1001 movies you must see before you die. Must I? Let's see.

My name is Dagmar and I am from Czech Republic. I have a bachelor's degree in screenwriting. I study movies. I watch movies. I write about movies. I kind of mention movies a lot. I even cross stitch things I like in movies. My views on cinema could be described as peculiar. My views on the "1001 movies" list as complicated. It happens a lot that I get the feeling it wasn't that necessary to see some particular movies. Sometimes I'm really grateful I saw them. And there are also times when I don't watch any new movies for six months straight. And they keep adding new movies every damn year so I might have to never die to watch them all.

What's the score right now?
606/1245 - That's 639 left to see.
I started this experiment on July 3rd 2009 and the latest update was made on April 19th 2023.

You can find the full list here.

Tuesday, 29 January 2008

The Bourne Ultimatum (2007)

USA/Germany/France/Spain
directed by: Paul Greengrass
written by: Tony Gilroy, Scott Z. Burns, George Nolfi
starring: Matt Damon, Julia Stiles, Joan Allen
seen: 29th January, 2008, comment updated 24th March, 2018

With each new viewing the film becomes less and less engaging. A few more rounds and I guess I'll think it's a stupid flick. (And I feel the need to add that it's simply depressing that the storyline of "the Ultimatum" is just a mosaic of essential plot points from both previous films and doesn't bring almost anything new to the mix. The core example of this is when Bourne causes a car crash to get rid of "the terminator" chasing him, confronts him at gunpoint and then decides to spare him in order to be more human himself - that's exactly the same freaking thing that happened in "the Supremacy", except that Karl Urban is replaced by Edgar Ramirez in the part of the pretty psycho-killer. That's pure impertinence to recycle a scene like this, to use old emotions instead of evoking new ones. As far as screenwriting goes, this is unforgivable.)
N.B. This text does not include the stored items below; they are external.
/-- A message written into a core's local memory, if it can be now: none leaves it in the receive buffer (R195); one that has become
stale there is discarded (R196). The spec does not say what the padding up to the next multiple of 64 bytes holds: the model writes
zeros (DESIGN CHOICE, log entry 74). -/
def State.rxWrite (s : State) (k : Nat) (m : Msg) : Option State :=
  let c := s.core k
  let len := m.payload.length
  if s.stale m then some (s.count (kCore k 9) 1)
  else if m.sub = 255 then
    if m.arg + len > 0x200000 then some (s.count (kCore k 8) 1)
    else some ((s.setCore k { c with lmem := wrBytes c.lmem m.arg m.payload }).syncAction m)
  else
    let r := tget .reset c.rings m.sub
    let n := cdiv len 64 * 64
    let (skip, fits) := r.place n
    if r.size = 0 then some (s.count (kCore k 8) 1)
    else if n > r.size then none
    else if !fits then none
    else
      let at_ := if skip ≠ 0 then r.base else r.wr
      let r' := { r with wr := r.adv at_ n, used := r.used + skip + n }
      let c' := { c with rings := tset .reset c.rings m.sub r', lmem := wrBytes c.lmem at_ (fit 0 n m.payload) }
      some ((s.setCore k c').syncAction m)

/-- Held messages written in arrival order, until one does not fit (R190, R195); by the list of those held. -/
def State.rxDrain (s : State) (k : Nat) : List Msg → State
  | [] => s.setCore k { s.core k with rx := [] }
  | m :: r =>
    match s.rxWrite k m with
    | some s' => State.rxDrain s' k r
    | none => s.setCore k { s.core k with rx := m :: r, flags := (s.core k).flags ||| 2 }

/-- The receive buffer's messages go to local memory, as at the start of a LOAD phase (R190). -/
def State.rxFlush (s : State) (k : Nat) : State := s.rxDrain k (s.core k).rx

/-- Bytes held in a receive buffer. -/
def Core.rxBytes (c : Core) : Nat := sumN (c.rx.map fun m => m.payload.length)

/-- A message that reaches a core: discarded as stale, written, kept in the receive buffer, or left in the mesh with the
sender held (R183, R190, R196). -/
def State.toCore (s : State) (k : Nat) (m : Msg) : State :=
  if s.stale m then (s.arrive m).count (kCore k 9) 1
  else
    let c := s.core k
    if c.rxBytes + m.payload.length ≤ 32768 then
      let s := (s.arrive m).setCore k { c with rx := c.rx ++ [m] }
      if c.compute then s else s.rxFlush k
    else
      let (n, s) := s.take
      let s := if s.grid.mesh.contains m then s else s.send m
      (s.setCore k { s.core k with flags := (s.core k).flags ||| 2 }).count (kCore k 5) (Config.freeCycles n)

/-- A TASK message enters its queue, is discarded as stale, or is held while the queue is full (R183, R196, R208). In
fixed-schedule mode it enters none and is dropped (R236; log entry 74). A stale one counts at the core of the queue's router (DESIGN
CHOICE, log entry 79). -/
def State.toQueue (s : State) (m : Msg) : State :=
  let q := m.arg % 16
  if m.qtag ≠ s.qindex % 4 then (s.arrive m).count (kCore (sliceRouter q) 9) 1
  else if !s.readyList then s.arrive m
  else if (s.queue q).length < 256 then
    (((s.arrive m).setQueue q (s.queue q ++ [s.stampTask (BitVec.ofNat 64 (leAt m.payload 0 8))])).count (kSlice q 21)
      1).syncAction m
  else if s.grid.mesh.contains m then s else s.send m

/-- Bytes of row values held in an input FIFO: a row's until its first pass is latched or its misfit is decided, and those of the
pieces of the row that is still incomplete (R127, R471; log entry 67). -/
def Arr.fifoBytes (x : Arr) : Nat :=
  sumN ((x.fifo.filter fun j => j.passes == 0 && !j.rerun).map (·.bytes)) + (x.asm.map (·.bytes)).getD 0

/-- The message's destination has no space for it: a full receive buffer, flank FIFO or task queue (R183). -/
def State.noRoom (s : State) (m : Msg) : Bool :=
  if m.remote || s.stale m then false
  else if m.type = 6 then s.readyList && decide (256 ≤ (s.queue (m.arg % 16)).length)
  else if m.kind = 0 then decide (32768 < (s.core m.unit).rxBytes + m.payload.length)
  else m.kind == 1 && m.type == 1 && decide (131072 < (s.arr m.unit).fifoBytes + (m.payload.length - 16))

/-- The mesh holds a message of the endpoint `src` that its destination cannot accept, and the endpoint is held at its message unit
(R183, R233; log entry 30). -/
def State.holds (s : State) (src : Nat) : Bool := s.grid.mesh.any fun m => m.src.toNat == src && s.noRoom m

/-- The message stands at its sender's message unit behind one of the same virtual channel that its destination cannot accept (R181,
R183). -/
def State.behindHeld (s : State) (m : Msg) : Bool :=
  (s.grid.mesh.takeWhile (· != m)).any fun x => x.src == m.src && x.vc == m.vc && s.noRoom x

/-- The first task of a queue that core `k` may take, and the queue without it; tasks pinned to another core and those of a
class that is shed are passed over (R208, R428). -/
def takeTask (k : Nat) (shed : List Nat) : List DWord → Option (DWord × List DWord)
  | [] => none
  | w :: r =>
    if (flag w 49 && fld w 48 43 != k) || shed.contains (fld w 42 41) then
      (takeTask k shed r).map fun p => (p.1, w :: p.2)
    else some (w, r)

/-- The task that core `k` takes from the first queue of its mask that holds one for it, in ascending queue index. -/
def State.findTask (s : State) (k : Nat) : List Nat → Option (DWord × State)
  | [] => none
  | q :: r =>
    match takeTask k s.sup.shed (s.queue q) with
    | some (w, l) => some (w, s.setQueue q l)
    | none => State.findTask s k r
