-- ==== Sys2Proof/Machine/Flags.lean ====
section
/-!
DEFINITION. Results of the integer and floating-point operations of a core with the conditions they raise
(R79 to R83, R220, R224): saturation, NaN and infinity operands, clamped results.
-/

namespace Sys2Proof.Machine

/-- An integer result: saturated to S32, or its low 32 bits in the modulo form; and whether it saturated (R220). -/
def intRes (modw : Bool) (v : Int) : Nat × Bool :=
  if modw then (ux 32 v, false) else (ux 32 (sat v 32), satHit v 32)

/-- A lane's result and what it raised: saturation, NaN operands, infinite operands, clamped result. -/
structure Lane where
  val : Nat
  sat : Nat
  nan : Nat
  inf : Nat
  ovf : Nat
deriving DecidableEq, Repr

def Lane.pure (v : Nat) : Lane := ⟨v, 0, 0, 0, 0⟩
/-- What two operations raised together. -/
def Lane.add (a b : Lane) : Lane := ⟨b.val, a.sat + b.sat, a.nan + b.nan, a.inf + b.inf, a.ovf + b.ovf⟩
def Lane.int (modw : Bool) (v : Int) : Lane :=
  let r := intRes modw v
  ⟨r.1, b2n r.2, 0, 0, 0⟩

/-- An FP result with the conditions of its operands (R82). -/
def Lane.fp (xs : List FpV) (r : Nat × Bool) : Lane :=
  ⟨r.1, 0, (xs.filter (·.nan)).length, (xs.filter (·.inf)).length, b2n r.2⟩

def sumBy (l : List Lane) (f : Lane → Nat) : Nat := sumN (l.map f)

/-- A core with a vector register written from lanes, and everything the lanes raised. -/
def Core.lanes (c : Core) (vd : Nat) (l : List Lane) : Fx :=
  (Fx.sats ⟨c.setV vd (l.map (·.val)), []⟩ (sumBy l (·.sat))).fp (sumBy l (·.nan)) (sumBy l (·.inf)) (sumBy l (·.ovf))

/-- A core with a scalar register written from one result, and what it raised. -/
def Core.one (c : Core) (sd : Nat) (l : Lane) : Fx :=
  (Fx.sats ⟨c.setS sd l.val, []⟩ l.sat).fp l.nan l.inf l.ovf

/-- An FP32 operand as the core reads it in its behaviour class (R82, R97). -/
def rd32 (bcA : Bool) (w : Nat) : FpV := fpRead fp32 bcA w

/-- The order of two FP operands; zeros of either sign are equal. -/
def fpLt (a b : FpV) : Bool := a.val.lt b.val

/-- The code of an operand as read: NaN as +0, infinity as the largest finite value, flushed subnormals as zero. -/
def fpCode (f : FpFmt) (v : FpV) : Nat := (fpOfDy f false 0 v.neg v.val).1

end Sys2Proof.Machine
end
But because of the hearbreaking stare of Daniel Brühl (about whom I have briefly forgotten that he even shows up in this film because I'm always admiring the plants in his film appartment, mainly the ficus by the window and the bonsai at the door) I have decided to list some positives as well and to not end my review on such an angry note. The scene with the journalist at the London train station is truly spectacular and probably my favourite sequence of the whole trilogy. And I guess it's kind of cute how he sends the entire agency out for a walk in New York. But the final act is so unsatisfying in throwing everything away and starting to target irrelevant emotions that I always end up losing interest. And even the final Moby beings to sound a bit worn out.

-"Get some rest, Pam. You look tired."